Input data START

-- ==== Sys2Proof/Machine/Read.lean ====
section
/-!
DEFINITION. What registers read as (R6, R25, R323, R343, R346, R374): words assembled from their fields, and the words that follow the state
of their block.
-/

namespace Sys2Proof.Machine

/-- The stored fields of a register as they read: WO fields read 0 (R6). -/
def State.plainWord (s : State) (addr : Nat) : Nat :=
  (fieldsAt addr).foldl (fun w r => if r.acc == .WO then w else w + s.get (r.fld addr) * 2 ^ r.lo) 0

/-- A register's word with one field replaced by a value as it stands now. -/
def State.wordWith (s : State) (f : Fld) (v : Nat) : Nat := s.plainWord f.addr - s.get f * 2 ^ f.lo + v * 2 ^ f.lo

/-- BYPFAIL and BYPCAUSE of a cell as they stand (CEL_CELL_STAT, R177 to R181). -/
def State.cellStatWord (s : State) (c : Nat) : Nat :=
  let x := s.cellPort c
  let w := s.plainWord (Reg.CEL_CELL_STAT_ELIG c).addr
  w - s.get (Reg.CEL_CELL_STAT_BYPFAIL c) * 128 - s.get (Reg.CEL_CELL_STAT_BYPCAUSE c) * 256
    + (if x.bypFail then 128 else 0) + x.bypCause * 256

/-- CEL_BYP_STAT: the cells of word `j` that are bypassed, each shown at the cell its port maps to (R181). -/
def State.bypStat (s : State) (j : Nat) : Nat :=
  (List.range 32).foldl (fun w b => if (s.cellPort (32 * j + b)).bypCause ≠ 0 then setBit w b else w) 0

/-- EDG_CARRY of a cell: under MOD 2 the lowest cell of an arm shows the arm carry as LEG1, the others 0 (EDG_CARRY). -/
def State.carryWord (s : State) (c : Nat) : Nat :=
  let a := s.cellArm c
  if s.cellOn c && s.get (Reg.EDG_ARM_CFG_MOD a) == 2 then
    if (s.armCells a).head? = some c then bitsOf 16 (s.arm a).carry else 0
  else s.plainWord (Reg.EDG_CARRY_LEG1 c).addr

/-- STATE of every tenant (HST_TEN_STATE). -/
def State.tenantStates (s : State) : Nat := (List.range 16).foldl (fun w t => w + s.tenState t * 2 ^ (2 * t)) 0

/-- What POP, XFER and ALLOC return to a permitted read, without its effect (R374). -/
def State.queueReads (s : State) (q o : Nat) : Nat :=
  if o = 0x04 then s.queueStat q
  else if o = 0x10 then s.popValue q
  else if o = 0x14 then s.peekWord q
  else if o = 0x1C then s.xferValue q
  else s.plainWord (0x40100100 + 0x20 * q + o)

/-- The CLE's windows: object store, data memory, mailbox-in staging, mailbox-out (R105). -/
def State.cleWindow (s : State) (o : Nat) : Nat :=
  if o < 0x8000 then (tblGet (0 : Word) s.cle.obj ((o - 0x4000) / 4)).toNat
  else if o < 0xC000 then (tblGet (0 : Word) s.cle.data ((o - 0x8000) / 4)).toNat
  else if o < 0xC400 then (tblGet (0 : Word) s.cle.mbxStage ((o - 0xC000) / 4)).toNat
  else (tblGet (0 : Word) s.cle.mbxOut ((o - 0xC400) / 4)).toNat

/-- A CLE window offset. -/
def inCleWindow (addr : Nat) : Bool := decide (0x40064000 ≤ addr) && decide (addr < 0x4006C800)

/-- An address that some register description assigns (R339). -/
def assigned (addr : Nat) : Bool := (Reg.find addr).isSome || inCleWindow addr

/-- The word of a register now, each half of a pair by itself. -/
def State.liveWord (s : State) (addr : Nat) : Nat :=
  let o := addr % 0x10000
  match Reg.blockOf addr with
  | 0 =>
    if addr = Reg.SYS_PART_ID_PART.addr then s.partWord else s.plainWord addr
  | 3 =>
    if o = 0x20 then s.wordWith Reg.CAD_STAT_PHASE s.phaseNow
    else if o = 0x28 then s.now % 0x100000000
    else if o = 0x2C then s.now / 0x100000000 % 0x100000000
    else s.plainWord addr
  | 4 =>
    if 0x60 ≤ o ∧ o < 0x80 then s.urgWord ((o - 0x60) / 4)
    else if 0x200 ≤ o ∧ o < 0x280 then s.rawWord ((o - 0x200) / 4)
    else if 0x280 ≤ o ∧ o < 0x300 then s.filtWord ((o - 0x280) / 4)
    else s.plainWord addr
  | 5 =>
    if 0x400 ≤ o ∧ o < 0x500 then
      s.maccVisible ((o - 0x400) / 8) / (if o % 8 = 0 then 1 else 0x100000000) % 0x100000000
    else if 0x220 ≤ o ∧ o < 0x260 ∧ s.elementUsed ((o - 0x220) / 16) = false then 0
    else s.plainWord addr
  | 6 =>
    if inCleWindow addr then s.cleWindow o
    else if o = 0x24 then (tblGet (0 : Word) s.cle.prog (s.get Reg.CLE_PADDR_ADDR)).toNat
    else s.plainWord addr
  | 7 => if o = 4 then s.wordWith Reg.GRD_STAT_WEAK (if s.weakNow then 1 else 0) else s.plainWord addr
  | 8 =>
    if 0xC0 ≤ o ∧ o ≤ 0xC8 then s.bypStat ((o - 0xC0) / 4)
    else if (Reg.CEL_CELL_STAT_ELIG 0).addr ≤ addr then s.cellStatWord ((addr - (Reg.CEL_CELL_STAT_ELIG 0).addr) / 4) else s.plainWord addr
  | 9 => if 0x300 ≤ o then s.carryWord ((o - 0x300) / 4) else s.plainWord addr
  | 10 =>
    if 0x100 ≤ o ∧ o < 0x280 ∧ o % 0x40 = 0x1C then s.pwmStat ((o - 0x100) / 0x40)
    else if 0x100 ≤ o ∧ o < 0x280 ∧ o % 0x40 = 0x20 then
      (s.pwmCounter ((o - 0x100) / 0x40)).1 + (if (s.pwmCounter ((o - 0x100) / 0x40)).2 then 65536 else 0)
    else s.plainWord addr
  | 11 => if o = 0x18 then s.actWord false else if o = 0x1C then s.actWord true else s.plainWord addr
  | 14 => if addr = Reg.TRI_CNT_RESYNC.addr ∧ s.get Reg.TRI_STAT_STATE = 4 then 0 else s.plainWord addr
  | 15 =>
    if o = 0x04 then
      s.wordWith Reg.HST_STAT_INFLIGHT s.inFlight - s.get Reg.HST_STAT_RAMP * 4 + (if s.ramping then 4 else 0)
    else if o = 0x18 then s.tenantStates
    else s.plainWord addr
  | 16 =>
    if o = 0 then s.poolWord
    else if o = 4 then s.allocValue
    else if 0x100 ≤ o ∧ o < 0x900 then s.queueReads ((o - 0x100) / 32) (o % 32)
    else s.plainWord addr
  | 17 =>
    if o = Reg.MEM_HAMPER_HSTATE.addr % 0x10000 then s.wordWith Reg.MEM_HAMPER_HSTATE s.hamperState
    else if o = Reg.MEM_BT_STAT_BUSY.addr % 0x10000 then s.wordWith Reg.MEM_BT_STAT_BUSY (if s.testBusy then 1 else 0)
    else s.plainWord addr
  | 18 =>
    if o = 4 then s.fltStat
    else if 0x120 ≤ o ∧ o < 0x140 then s.fltAct ((o - 0x120) / 4)
    else s.plainWord addr
  | 19 => if o = 4 then s.safStatWord else if o = 8 then s.linkMax else s.plainWord addr
  | _ => s.plainWord addr

/-! ### 64-bit pairs (R25, R346) -/

/-- The _LO registers of 64-bit values but those of the captured TIME, which do not snapshot (R27); the pairs of bit arrays (TRP_SRC, TRP_ACT, QUE_PTRERR, QUE_EVT) and the 48-bit pairs hold no 64-bit
value (DEDUCED, log 42). A tenant's registers stand at 0x2_0000_0000 + 0x2000 × tenant + offset. -/
def isLo (addr : Nat) : Bool :=
  [0x40030028, 0x40070060, 0x400B0024, 0x400E0014, 0x40120018, 0x40150020].contains addr
    || (decide (0x40050400 ≤ addr) && decide (addr < 0x40050600) && addr % 8 == 0)
    || (decide (0x200000000 ≤ addr) && (addr % 0x2000 == 0x10
      || (decide (0x20 ≤ addr % 0x2000) && decide (addr % 0x2000 < 0xA0) && addr % 16 == 0)))

/-- The _HI register of such a pair. -/
def isHi (addr : Nat) : Bool := decide (4 ≤ addr) && isLo (addr - 4)

/-- What a 32-bit read by a master returns: of _HI its last snapshot (R346). -/
def State.readWord (s : State) (m addr : Nat) : Nat := if isHi addr then s.snap (addr - 4) m else s.liveWord addr

/-- The effect of a read of a _LO register: the high half snapshotted for the master. -/
def State.readLo (s : State) (m addr : Nat) : State := if isLo addr then s.takeSnap addr m (s.liveWord (addr + 4)) else s

/-- REGISTER_PAIR_LO_READ: the low half, with the snapshot of the high half for this master (R346). -/
def doRegisterPairLoRead (m addr : Nat) (s : State) : State :=
  if isLo addr then (s.readLo m addr).answer (s.readWord m addr) else s

def execRegisterPairLoRead (master : Fin 32) (addr : Word) (s : State) : Host.Outcome State Fault Refusal :=
  .next (doRegisterPairLoRead master.val addr.toNat s)

/-- RC fields cleared by a read (R6). -/
def State.clearRc (s : State) (addr : Nat) : State :=
  (fieldsAt addr).foldl (fun s r => if r.acc == .RC then s.set (r.fld addr) 0 else s) s

/-- A read by a master of the CLE's object store or data memory meets an injection armed for the word (R386). -/
def State.cleBusEcc (s : State) (m type addr : Nat) : State :=
  let o : FaultOrigin := { master := m, type := type, addr := some addr }
  if 0x40064000 ≤ addr ∧ addr < 0x40068000 then s.cleEcc 8 ((addr - 0x40064000) / 4) o
  else if 0x40068000 ≤ addr ∧ addr < 0x4006C000 then s.cleEcc 7 ((addr - 0x40068000) / 4) o
  else s

/-! ### READ_REGS (R323, R325, R331) -/

/-- An address lies in a window of the operation's tenant. -/
def HostOp.inside (o : HostOp) (addr : Nat) : Bool :=
  let page := (addr - 0x40000000) / 4096
  o.wins.any (fun w => decide (w.1 ≤ page) && decide (page < w.1 + w.2))

/-- A word of READ_REGS: 0 outside the tenant's windows, else what a 32-bit read would return. -/
def State.windowWord (s : State) (o : HostOp) (m addr : Nat) : Nat := if o.inside addr then s.readWord m addr else 0

/-- The words of a READ_REGS in address order, each _LO with its snapshot. -/
def State.readRun (o : HostOp) (m : Nat) : Nat → Nat → State → State × List Nat
  | _, 0, s => (s, [])
  | addr, n + 1, s =>
    let w := s.windowWord o m addr
    let r := State.readRun o m (addr + 4) n (if o.inside addr then (s.readLo m addr).cleBusEcc m 0 addr else s)
    (r.1, w :: r.2)

/-- Some word of a READ_REGS lies in no window of its tenant. -/
def HostOp.outside (o : HostOp) : Bool :=
  (List.range (o.len / 4)).any (fun i => !o.inside (o.arg0 + 4 * i))

/-- READ_REGS carried out for the operation `o`: the words to the buffer; zeros without the right, and for words outside the windows; one
violation counted for either; RESULT the bytes written. -/
def State.readRegs (s : State) (t q : Nat) (o : HostOp) (dma : Bool) : State :=
  let s1 := if o.allowed && !o.outside then s else s.tenViol t
  let r := if o.allowed then State.readRun o (16 + t) o.arg0 (o.len / 4) s1 else (s1, List.replicate (o.len / 4) 0)
  let put (x : HostOp) : HostOp := { x with stage := .done, status := if dma then 0 else 5, result := if dma then o.len else 0 }
  let s2 := if dma then r.1.emit (.hostWrite t o.addr r.2) else r.1
  (s2.modTenant t (fun x => { x with ops := updFirst (fun y => y.sq == q && y.stage == o.stage && y.opc == 2) put x.ops })).postDone t q

/-- READ_REGS: without SNAP it is carried out as it executes; with SNAP it waits for the next Acquire deadline (R323). -/
def doReadRegs (t q : Nat) (dma : Bool) (s : State) : State :=
  match s.firstOp t q with
  | none => s
  | some o =>
    if o.opc ≠ 2 then s
    else if o.flags.testBit 1 then s.updOp t q (fun x => { x with stage := .accepted, time := s.now })
    else s.readRegs t q o dma

def execReadRegs (tenant : Fin 16) (sq : Fin 4) (dma : Bool) (s : State) : Host.Outcome State Fault Refusal :=
  .next (doReadRegs tenant.val sq.val dma s)

/-- READ_REGS_SNAPSHOT: a READ_REGS with SNAP that waited reads its words together after the Acquire deadline that followed it (R323). -/
def doReadRegsSnapshot (t q : Nat) (dma : Bool) (s : State) : State :=
  match (s.tenant t).ops.find? (fun o => o.sq == q && o.opc == 2 && o.stage == .accepted) with
  | none => s
  | some o => if o.time < s.cel.acqAt then s.readRegs t q o dma else s

def execReadRegsSnapshot (tenant : Fin 16) (sq : Fin 4) (dma : Bool) (s : State) : Host.Outcome State Fault Refusal :=
  .next (doReadRegsSnapshot tenant.val sq.val dma s)

end Sys2Proof.Machine
end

Input data END

Search the material above for the word "isLo", and return each line that holds it.

def isLo (addr : Nat) : Bool :=
def isHi (addr : Nat) : Bool := decide (4 ≤ addr) && isLo (addr - 4)
def State.readLo (s : State) (m addr : Nat) : State := if isLo addr then s.takeSnap addr m (s.liveWord (addr + 4)) else s
  if isLo addr then (s.readLo m addr).answer (s.readWord m addr) else s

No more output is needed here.